* Exercise instructions *
After locating the line that contains "let bad := rangeLost" in the data below, set down exactly that line and each one after it through the line that contains "inductive Writer", and nothing more.

------ Listed entries

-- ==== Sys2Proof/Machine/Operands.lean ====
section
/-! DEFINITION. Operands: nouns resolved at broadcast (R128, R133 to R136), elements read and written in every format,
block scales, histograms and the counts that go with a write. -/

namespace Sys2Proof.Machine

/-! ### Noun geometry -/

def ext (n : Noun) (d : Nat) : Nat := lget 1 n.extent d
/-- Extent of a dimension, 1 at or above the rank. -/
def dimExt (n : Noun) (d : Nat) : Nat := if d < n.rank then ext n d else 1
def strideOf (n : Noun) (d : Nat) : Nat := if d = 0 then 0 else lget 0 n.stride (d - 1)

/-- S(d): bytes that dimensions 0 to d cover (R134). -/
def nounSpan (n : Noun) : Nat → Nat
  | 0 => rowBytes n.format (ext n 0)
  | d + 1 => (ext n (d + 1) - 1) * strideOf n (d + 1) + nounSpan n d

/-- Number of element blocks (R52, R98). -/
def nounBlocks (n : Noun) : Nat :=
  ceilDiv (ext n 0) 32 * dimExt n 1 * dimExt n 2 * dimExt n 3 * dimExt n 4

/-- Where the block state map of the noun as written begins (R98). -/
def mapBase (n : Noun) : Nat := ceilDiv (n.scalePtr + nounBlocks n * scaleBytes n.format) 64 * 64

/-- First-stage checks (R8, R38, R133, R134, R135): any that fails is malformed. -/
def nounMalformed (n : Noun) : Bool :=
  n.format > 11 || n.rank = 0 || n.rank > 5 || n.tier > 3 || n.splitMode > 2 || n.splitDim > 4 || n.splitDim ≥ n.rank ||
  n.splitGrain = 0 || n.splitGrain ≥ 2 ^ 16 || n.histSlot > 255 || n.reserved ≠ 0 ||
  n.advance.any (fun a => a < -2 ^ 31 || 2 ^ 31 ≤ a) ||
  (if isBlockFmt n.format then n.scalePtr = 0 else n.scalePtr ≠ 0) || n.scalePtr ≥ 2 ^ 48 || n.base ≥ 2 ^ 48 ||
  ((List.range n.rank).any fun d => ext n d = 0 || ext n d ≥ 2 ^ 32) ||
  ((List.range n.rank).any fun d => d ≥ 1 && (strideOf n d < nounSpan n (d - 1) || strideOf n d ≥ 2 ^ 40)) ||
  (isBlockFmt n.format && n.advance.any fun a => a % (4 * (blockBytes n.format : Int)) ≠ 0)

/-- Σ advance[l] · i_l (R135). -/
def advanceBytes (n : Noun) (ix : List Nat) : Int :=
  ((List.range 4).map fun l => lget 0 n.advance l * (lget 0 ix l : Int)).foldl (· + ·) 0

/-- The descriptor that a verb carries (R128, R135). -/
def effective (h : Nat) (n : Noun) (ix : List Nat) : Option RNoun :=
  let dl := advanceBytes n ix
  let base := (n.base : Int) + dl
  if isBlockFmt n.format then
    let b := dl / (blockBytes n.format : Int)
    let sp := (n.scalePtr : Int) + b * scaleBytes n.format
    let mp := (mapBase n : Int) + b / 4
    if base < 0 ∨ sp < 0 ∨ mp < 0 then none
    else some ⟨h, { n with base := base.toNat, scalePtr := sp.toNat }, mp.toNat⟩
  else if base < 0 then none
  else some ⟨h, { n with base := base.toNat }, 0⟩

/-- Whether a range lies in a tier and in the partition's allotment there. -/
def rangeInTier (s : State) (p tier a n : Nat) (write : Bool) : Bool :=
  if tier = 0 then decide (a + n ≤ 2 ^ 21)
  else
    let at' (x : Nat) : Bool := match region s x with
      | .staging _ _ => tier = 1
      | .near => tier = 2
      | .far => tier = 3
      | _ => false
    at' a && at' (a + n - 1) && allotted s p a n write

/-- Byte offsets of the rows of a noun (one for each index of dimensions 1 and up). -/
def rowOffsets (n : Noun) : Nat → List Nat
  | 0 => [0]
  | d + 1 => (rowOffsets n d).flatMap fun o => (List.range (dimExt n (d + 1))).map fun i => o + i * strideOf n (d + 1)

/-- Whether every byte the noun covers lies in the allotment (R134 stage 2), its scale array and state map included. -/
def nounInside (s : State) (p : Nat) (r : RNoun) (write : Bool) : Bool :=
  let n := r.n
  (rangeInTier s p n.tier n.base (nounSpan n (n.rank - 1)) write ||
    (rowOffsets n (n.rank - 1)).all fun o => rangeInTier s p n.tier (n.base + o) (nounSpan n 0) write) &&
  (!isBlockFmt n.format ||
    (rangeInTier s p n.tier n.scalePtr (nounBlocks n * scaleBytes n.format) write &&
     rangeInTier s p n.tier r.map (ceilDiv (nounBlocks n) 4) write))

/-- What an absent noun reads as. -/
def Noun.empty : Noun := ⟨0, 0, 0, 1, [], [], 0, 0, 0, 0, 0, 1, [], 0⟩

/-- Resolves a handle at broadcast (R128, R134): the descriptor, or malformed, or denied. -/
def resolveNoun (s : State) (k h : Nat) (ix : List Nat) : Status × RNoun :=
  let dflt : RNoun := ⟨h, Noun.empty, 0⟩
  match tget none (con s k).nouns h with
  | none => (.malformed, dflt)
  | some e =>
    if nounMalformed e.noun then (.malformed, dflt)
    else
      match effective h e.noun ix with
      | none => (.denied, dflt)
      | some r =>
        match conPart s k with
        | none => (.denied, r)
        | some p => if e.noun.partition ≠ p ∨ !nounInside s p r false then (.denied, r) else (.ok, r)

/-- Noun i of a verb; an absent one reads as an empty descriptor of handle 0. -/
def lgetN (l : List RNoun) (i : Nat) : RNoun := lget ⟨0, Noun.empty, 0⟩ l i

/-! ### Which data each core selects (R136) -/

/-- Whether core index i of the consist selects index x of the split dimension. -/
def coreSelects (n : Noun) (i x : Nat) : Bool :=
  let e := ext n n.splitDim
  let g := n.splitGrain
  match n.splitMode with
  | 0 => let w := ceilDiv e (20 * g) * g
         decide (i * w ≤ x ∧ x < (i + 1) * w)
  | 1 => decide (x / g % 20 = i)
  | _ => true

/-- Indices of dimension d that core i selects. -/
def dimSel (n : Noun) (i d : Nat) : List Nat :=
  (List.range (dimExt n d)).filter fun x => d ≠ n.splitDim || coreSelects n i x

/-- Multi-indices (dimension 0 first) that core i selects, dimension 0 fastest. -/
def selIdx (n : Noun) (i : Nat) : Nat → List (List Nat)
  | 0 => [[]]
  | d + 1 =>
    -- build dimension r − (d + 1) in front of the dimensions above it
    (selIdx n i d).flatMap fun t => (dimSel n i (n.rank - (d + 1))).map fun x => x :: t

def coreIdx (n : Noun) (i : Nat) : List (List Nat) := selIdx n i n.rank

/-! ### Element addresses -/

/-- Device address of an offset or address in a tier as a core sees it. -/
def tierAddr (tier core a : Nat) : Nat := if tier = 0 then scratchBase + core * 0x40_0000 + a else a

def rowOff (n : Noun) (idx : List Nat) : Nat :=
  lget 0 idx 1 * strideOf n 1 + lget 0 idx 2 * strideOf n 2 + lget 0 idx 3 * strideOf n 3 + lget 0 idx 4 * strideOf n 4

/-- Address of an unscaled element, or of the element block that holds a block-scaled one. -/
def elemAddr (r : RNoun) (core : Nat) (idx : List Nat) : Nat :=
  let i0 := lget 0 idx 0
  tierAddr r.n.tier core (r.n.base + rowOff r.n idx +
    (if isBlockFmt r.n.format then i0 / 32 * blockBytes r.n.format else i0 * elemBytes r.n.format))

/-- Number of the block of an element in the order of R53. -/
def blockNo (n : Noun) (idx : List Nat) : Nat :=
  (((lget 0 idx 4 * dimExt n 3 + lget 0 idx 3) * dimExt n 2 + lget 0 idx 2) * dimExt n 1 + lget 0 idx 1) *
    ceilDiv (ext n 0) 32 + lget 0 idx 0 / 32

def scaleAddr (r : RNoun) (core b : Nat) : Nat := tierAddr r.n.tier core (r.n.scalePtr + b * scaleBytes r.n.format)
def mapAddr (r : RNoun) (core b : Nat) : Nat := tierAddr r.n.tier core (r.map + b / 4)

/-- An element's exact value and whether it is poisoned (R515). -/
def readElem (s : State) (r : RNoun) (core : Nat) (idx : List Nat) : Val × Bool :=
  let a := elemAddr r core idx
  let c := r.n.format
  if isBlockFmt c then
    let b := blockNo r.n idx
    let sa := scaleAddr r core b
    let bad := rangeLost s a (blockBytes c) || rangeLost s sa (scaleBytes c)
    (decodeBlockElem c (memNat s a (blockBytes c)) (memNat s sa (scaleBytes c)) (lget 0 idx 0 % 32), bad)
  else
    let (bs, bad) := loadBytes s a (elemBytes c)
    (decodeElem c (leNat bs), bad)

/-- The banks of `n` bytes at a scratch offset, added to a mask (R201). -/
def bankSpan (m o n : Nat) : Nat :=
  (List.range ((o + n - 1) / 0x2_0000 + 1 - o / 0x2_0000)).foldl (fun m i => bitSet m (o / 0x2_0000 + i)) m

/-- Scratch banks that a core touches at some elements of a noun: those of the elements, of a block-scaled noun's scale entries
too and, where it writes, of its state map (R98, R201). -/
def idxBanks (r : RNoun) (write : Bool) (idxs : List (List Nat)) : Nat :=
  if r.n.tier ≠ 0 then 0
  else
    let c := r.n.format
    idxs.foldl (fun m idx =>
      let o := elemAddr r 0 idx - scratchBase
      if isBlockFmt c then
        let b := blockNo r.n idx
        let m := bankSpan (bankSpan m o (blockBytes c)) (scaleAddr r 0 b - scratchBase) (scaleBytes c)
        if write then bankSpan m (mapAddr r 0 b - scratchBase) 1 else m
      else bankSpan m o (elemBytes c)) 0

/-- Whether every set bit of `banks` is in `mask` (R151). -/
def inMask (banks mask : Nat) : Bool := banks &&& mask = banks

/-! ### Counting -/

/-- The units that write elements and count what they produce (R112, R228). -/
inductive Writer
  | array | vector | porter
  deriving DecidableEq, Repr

------------

* Answer to this exercise *
    let bad := rangeLost s a (blockBytes c) || rangeLost s sa (scaleBytes c)
    (decodeBlockElem c (memNat s a (blockBytes c)) (memNat s sa (scaleBytes c)) (lget 0 idx 0 % 32), bad)
  else
    let (bs, bad) := loadBytes s a (elemBytes c)
    (decodeElem c (leNat bs), bad)

/-- The banks of `n` bytes at a scratch offset, added to a mask (R201). -/
def bankSpan (m o n : Nat) : Nat :=
  (List.range ((o + n - 1) / 0x2_0000 + 1 - o / 0x2_0000)).foldl (fun m i => bitSet m (o / 0x2_0000 + i)) m

/-- Scratch banks that a core touches at some elements of a noun: those of the elements, of a block-scaled noun's scale entries
too and, where it writes, of its state map (R98, R201). -/
def idxBanks (r : RNoun) (write : Bool) (idxs : List (List Nat)) : Nat :=
  if r.n.tier ≠ 0 then 0
  else
    let c := r.n.format
    idxs.foldl (fun m idx =>
      let o := elemAddr r 0 idx - scratchBase
      if isBlockFmt c then
        let b := blockNo r.n idx
        let m := bankSpan (bankSpan m o (blockBytes c)) (scaleAddr r 0 b - scratchBase) (scaleBytes c)
        if write then bankSpan m (mapAddr r 0 b - scratchBase) 1 else m
      else bankSpan m o (elemBytes c)) 0

/-- Whether every set bit of `banks` is in `mask` (R151). -/
def inMask (banks mask : Nat) : Bool := banks &&& mask = banks

/-! ### Counting -/

/-- The units that write elements and count what they produce (R112, R228). -/
inductive Writer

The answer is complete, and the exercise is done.